Write out again, exactly, the lines below starting at the one with "def State.setInflater (s" and ending at the one with "def InflDesc.plane (d".

### Records shown

-- ==== Sys2Proof/Machine/Ingress.lean ====
section
/-!
DEFINITION. Sys2Proof/Machine/Ingress.lean: accepted PATCH and FENCE packets (R163 to R178): targets, inflate
descriptors, the inflaters and their history windows, writing a rectangle, and the completion of fences.
-/

namespace Sys2Proof.Machine

/-! ### Descriptors and inflaters -/

/-- Inflater `i`. -/
def State.inflater (s : State) (i : Fin 4) : Inflater := s.ing.infl[i]

/-- Inflater `i` replaced. -/
def State.setInflater (s : State) (i : Fin 4) (x : Inflater) : State :=
  { s with ing := { s.ing with infl := s.ing.infl.set i x } }

/-- Every descriptor that is not complete. -/
def State.descs (s : State) : List InflDesc := s.ing.queue ++ (fins 4).filterMap (fun i => (s.inflater i).cur)

/-- The plane that a descriptor's pixels go to. -/
def InflDesc.plane (d : InflDesc) : Option (Fin 16) :=
  match d.dest with | .colour p _ => some p | .relief p _ => some p | _ => none

/-- BUSY of plane `p`: patches to it dispatched and not complete. -/
def State.planeBusyNow (s : State) (p : Fin 16) : State :=
  s.put (F.SST_PLANE_STATUS_BUSY p) (b2n (s.descs.any (fun d => d.plane == some p)))

/-- The inflater that flow `f`'s bound packets go to. -/
def boundTo (f : Nat) : Fin 4 := ⟨f % 4, Nat.mod_lt _ (by decide)⟩

/-- A program inflate job waits that inflater `i` may take: its eighth word is in the queue, a completion entry is
free (R332, R346). -/
def State.jobFor (s : State) (i : Fin 4) : Bool :=
  let running := (fins 4).filter (fun j => (s.dfl.infl[j]).isSome)
  let deflating := match s.dfl.defl with
    | some j => (match j.by_ with | .cam _ _ _ => false | _ => true)
    | none => false
  decide (s.dfl.cpl.length + running.length + b2n deflating < 64)
    && s.dfl.queue.any (fun j =>
      let w := j.words.getD 0 0
      field w 0 1 == 0 && (field w 16 3 == i.val || decide (4 ≤ field w 16 3)))

/-- A descriptor needs its flow's history window (R163). -/
def InflDesc.needsWindow (d : InflDesc) : Bool := d.enc == 2

/-- The first descriptor of a queue that inflater `i` takes, and the queue without it. -/
def takeDesc (i : Fin 4) : List InflDesc → Option (InflDesc × List InflDesc)
  | [] => none
  | d :: t =>
    if d.bound = none ∨ d.bound = some i then some (d, t)
    else match takeDesc i t with | some (x, r) => some (x, d :: r) | none => none

/-- An idle inflater takes its next descriptor, but where a program job's turn has come (R165, R332). -/
def State.feedOne (s : State) (i : Fin 4) : State :=
  let x := s.inflater i
  let every := s.get F.DFL_CFG_PROG_EVERY
  if x.cur.isSome ∨ (s.dfl.infl[i]).isSome ∨ (0 < every ∧ every ≤ x.streak ∧ s.jobFor i) then s
  else
    match takeDesc i s.ing.queue with
    | none => s
    | some (d, t) =>
      let s : State := { s with ing := { s.ing with queue := t } }
      let ready := !d.needsWindow || x.resident == some d.flow
      (s.setInflater i { x with cur := some d, ready := ready, streak := x.streak + 1 }).put
        ⟨A.DFL_STATUS, i.val, 1⟩ 1
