/-- While the latch of this instant is yet to be taken, the word at `a` that it samples is kept for it as it was: a write at
the latch or later waits for a later one (R21, R220, R514). -/
def State.keepShadow (s : State) (a : Nat) : State :=
  if s.latchDue.isSome && (s.frame.keep.lookup a).isNone then
    { s with frame := { s.frame with keep := (a, s.rd a) :: s.frame.keep } }
  else s

/-- A write of `v` to the register at `a` that changes no more than it (R515); a word no row defines is reserved and
discards it (R510). A level that a slot has placed on a TGPIO pin in this core cycle stands (R535). -/
def State.writePlain (s : State) (m : Master) (a : Nat) (v : Word) : State :=
  match regRow a with
  | none => s
  | some r =>
    let locked := r.rwl != 0 && s.locked m r.lock a
    let s := if r.rws != 0 || latchSampled a then s.keepShadow a else s
    let v := if a = A.GPIO_OUT then mixWords (fieldBits (s.hitsAt a)) (s.rd a) v else v
    let s := s.wr a (r.merge locked (s.hitsAt a) (s.rd a) v)
    if locked then s.stale a else s

/-! ### Writes that do more -/

/-- The registers whose write does more than change what they hold. -/
inductive WriteTo where
  | plain
  | wtCtrl
  | domCfg (d : Fin 2)
  | cadence
  | geoPanel
  | evtCtrl (e : Fin 32)
  | seqCtrl (q : SeqId)
  | seqPost (q : SeqId)
  | whistleMask
  | geoGo
  | geoRecord (x : Nat) (high : Bool)
  | arena (n : QuadId)
  | flow (f w : Nat)
  | synGo (n : QuadId)
  | lut (n : QuadId) (x b ch i : Nat)
  | scanCtrl (n : QuadId)
  | muzzle
  | wave (b : Nat)
  | tplCtrl (x : GroupId)
  | tplMap (x : GroupId)
  | netPorts
  | mrxFree
  | mreply
  | nbrCtrl (q : NbrId)
  | jobPush
  | bltGo (n : QuadId)
  | calGo (n : QuadId)
  | calCtrl (n : QuadId)
  | delay (n : QuadId)
  | rxGo
  | camCtrl (c : Fin 4)
  | dramCtrl (n : QuadId)
  | mrw (n : QuadId)
  | mrr (n : QuadId)
  | thmCtrl
  | sensorEn
  | knlCtrl
deriving DecidableEq, Repr

/-- The system registers with one address whose write does more. -/
def writeSingles : List (Nat × WriteTo) := [
  (A.WT_CTRL, .wtCtrl), (A.CAD_EPOCH_HI, .cadence), (A.CAD_EPOCH_LO, .cadence), (A.CAD_P, .cadence), (A.CAD_Q, .cadence),
  (A.SCAN_VTIMING, .cadence), (A.GEO_PANEL, .geoPanel), (A.WHISTLE_MASK, .whistleMask), (A.GEO_LOAD_GO, .geoGo), (A.MUZZLE_CTRL, .muzzle),
  (A.NET_CFG, .netPorts), (A.NET_PORT_MODE 0, .netPorts), (A.NET_PORT_MODE 1, .netPorts), (A.NET_MRX_FREE, .mrxFree),
  (A.NET_MREPLY, .mreply), (A.DFL_JOB_PUSH, .jobPush), (A.CAL_RX_GO, .rxGo), (A.THM_CTRL, .thmCtrl),
  (A.THM_SENSOR_EN, .sensorEn), (A.KNL_CTRL, .knlCtrl)]

/-- The indexed system registers whose write does more. -/
def writeIndexed (a : Nat) : Option WriteTo :=
  ([ (indexOf 2 A.WT_DOM_CFG a).map .domCfg, (indexOf 32 A.WT_EVT_CTRL a).map .evtCtrl, (indexOf 5 A.SEQ_CTRL a).map .seqCtrl,
     (indexOf 5 A.SEQ_POST a).map .seqPost, (indexOf 4 A.RKN_ARENA_BASE a).map .arena,
     (indexOf 4 A.NBR_CTRL a).map .nbrCtrl, (indexOf 4 A.CAM_CTX_CTRL a).map .camCtrl ] : List (Option WriteTo)).findSome? id

/-- The registers of quadrant `n` with one address whose write does more. -/
def writeQuad (n : QuadId) : List (Nat × WriteTo) := [
  (A.SYN_GO n, .synGo n), (A.SCAN_CTRL n, .scanCtrl n), (A.BLT_GO n, .bltGo n), (A.CAL_GO n, .calGo n),
  (A.CAL_CTRL n, .calCtrl n), (A.DRAM_CTRL n, .dramCtrl n), (A.DRAM_MRW n, .mrw n), (A.DRAM_MRR_REQ n, .mrr n)]

/-- What a write to the quadrant register at offset `off` of quadrant `n` does, beside those of `writeQuad`. -/
def writeQuadIndexed (n : QuadId) (off : Nat) : WriteTo :=
  if 0xb100 ≤ off ∧ off < 0xb200 ∧ off % 0x40 = 0 then .tplCtrl (groupAt (quadBase n + off))
  else if 0xb100 ≤ off ∧ off < 0xb200 ∧ off % 0x40 = 0xc then .tplMap (groupAt (quadBase n + off))
  else if 0xe100 ≤ off ∧ off < 0xe180 ∧ off % 0x20 ≤ 0x10 then .delay n
  else if 0x100000 ≤ off ∧ off < 0x148000 ∧ off % 0x2000 < 0x1800 then
    .lut n ((off - 0x100000) / 0x4000) (off / 0x2000 % 2) (off % 0x2000 / 0x800) (off % 0x800 / 4)
  else if 0x180000 ≤ off ∧ off < 0x190000 ∧ off % 0x8000 < 0x6000 then
    .lut n 18 (off / 0x8000 % 2) (off % 0x8000 / 0x2000) (off % 0x2000 / 4)
  else .plain

/-- What a write to the register at `a` does. -/
def writeTo (a : Nat) : WriteTo :=
  if 0x1000000 ≤ a then
    let n := quadAt a
    ((writeQuad n).lookup a).getD (writeQuadIndexed n (a % 0x400000))
  else if 0x800000 ≤ a ∧ a < 0xa00000 then .geoRecord ((a - 0x800000) / 8) (a / 4 % 2 == 1)
  else if 0x600000 ≤ a ∧ a < 0x800000 then .flow (flowAt a) (a % 32 / 4)
  else if 0xa8000 ≤ a ∧ a < 0xb0000 ∧ (regRow a).isSome then .wave ((a - 0xa8000) / 0x1000)
  else ((writeSingles.lookup a).or (writeIndexed a)).getD .plain

/-- The number of a master where a POSTED entry or SYS_UNMAPPED_ADDR names it; the board port acts as a host access
(R538), and so does the root of trust. DESIGN CHOICE, log 35. -/
def masterCode : Master → Nat
  | .sq n => n.val
  | .sqs => 4
  | .host => 5
  | .board => 5
  | .rot => 5

/-- A write of WT_CTRL, after the slot timeouts that are due (R51). -/
def State.writeWtCtrl (s : State) (v : Word) : State :=
  let s := forAll (fins 2) s State.timeoutCheck
  let s := (s.put F.WT_CTRL_AUTO_SWITCH (field v 1 1)).put F.WT_CTRL_FREE_RUN_OK (field v 3 1)
  let s := s.put F.WT_CTRL_TC_EN (field v 4 1)
  let s := if field v 0 1 = s.get F.WT_CTRL_SERVO_EN then s else s.writeServoEn (field v 0 1 == 1)
  let s := s.requestDom (if field v 2 1 = 1 then 1 else 0)
  if field v 31 1 = 1 then s.snap else s

/-- The bundle in work loads sequencer `q` while it is not running: it may not run before the last segment is written
(R88). DESIGN CHOICE, log 185. -/
def State.beingLoaded (s : State) (q : SeqId) : Bool :=
  match s.rot.job with
  | some (.loading _ _ b _ _) => b.segs.any fun g => g.seq == q && !g.hot
  | _ => false

/-- START from READY (R87): at the entry address, P and the registers 0, the return stack empty. SEQs_FAULT
keeps its last fault until the next one or a reset. DESIGN CHOICE, log 186. -/
def State.seqStart (s : State) (q : SeqId) : State :=
  let c := s.seq q
  if c.run = .ready ∧ ¬ s.beingLoaded q then
    s.setSeq q { c with run := .running, busy := .none, pc := c.entry, p := false, stack := [],
                        g := Vector.replicate 16 0, t := Vector.replicate 4 {} }
  else s

/-- A write of SEQs_CTRL (R87); with both bits set, HALT follows START. DEDUCED, log 27. -/
def State.writeSeqCtrl (s : State) (q : SeqId) (v : Word) : State :=
  let s := s.put (F.SEQ_CTRL_HOT_OK q) (field v 31 1)
  let s := if field v 0 1 = 1 then s.seqStart q else s
  if field v 1 1 = 1 then s.haltSeq q else s

/-- An entry of this core cycle that a write of SEQs_POST by a master later in R68's order has pushed. -/
def State.postedAfter (s : State) (m : Master) (e : EvEntry) : Bool :=
  e.born == some s.wt.cycle && e.source == 3 && decide (masterCode m < e.code.toNat)

/-- A write of SEQs_POST by master `m` (R84): its entry goes before those of this core cycle that masters later in
R68's order have posted. -/
def State.postEvent (s : State) (m : Master) (q : SeqId) (v : Word) : State :=
  let before := (s.seq q).queue.takeWhile fun e => !s.postedAfter m e
  let after := (s.seq q).queue.dropWhile fun e => !s.postedAfter m e
  if after.isEmpty then s.event q 0x03 (masterCode m) false v.toNat
  else
    let t := (s.setSeq q { s.seq q with queue := before }).event q 0x03 (masterCode m) false v.toNat
    let l := (t.seq q).queue ++ after
    let t := t.setSeq q { t.seq q with queue := l.take 256, lost := (t.seq q).lost ++ l.drop 256 }
    if l.length ≤ 256 then t else t.count (F.SEQ_EVQ_STATUS_OVERFLOW q)

/-- A write of NET_MREPLY: the reply to the program message of buffer BUF, and the buffer is free (R308). For a
buffer that holds no program message there is no reply. DEDUCED, log 160. -/
def State.programReply (s : State) (v : Word) : State :=
  let b : Fin 32 := ⟨field v 0 5 % 32, Nat.mod_lt _ (by decide)⟩
  match s.net.mrx[b] with
  | some { reply := some r, opcode := o, tag := t } =>
    (s.queueMsg { dest := some r, bytes := msgHeader o.toNat 1 (field v 8 8) t ++ beBytes 4 (s.rd A.NET_MREPLY_DATA).toNat }).freeBuf b
  | _ => s.freeBuf b

/-- A write of NBR_q_CTRL (R316): with STOP and START both, STOP; AUTO = 1 begins bring-up again in FAILED, and in IDLE after
LINK_DOWN. -/
def State.writeNbrCtrl (s : State) (m : Master) (q : NbrId) (v : Word) : State :=
  let s := s.writePlain m (A.NBR_CTRL q) v
  if field v 1 1 = 1 then s.nbrStop q
  else if field v 0 1 = 1 then s.nbrStart q
  else if (s.nbrStage q = 7 ∨ s.nbrStage q = 0 ∧ (s.port q).down) ∧ s.flag (F.NBR_CTRL_AUTO q) then s.nbrStart q
  else s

######

--- Result below ---
def State.setInflater (s : State) (i : Fin 4) (x : Inflater) : State :=
  { s with ing := { s.ing with infl := s.ing.infl.set i x } }

/-- Every descriptor that is not complete. -/
def State.descs (s : State) : List InflDesc := s.ing.queue ++ (fins 4).filterMap (fun i => (s.inflater i).cur)

/-- The plane that a descriptor's pixels go to. -/
def InflDesc.plane (d : InflDesc) : Option (Fin 16) :=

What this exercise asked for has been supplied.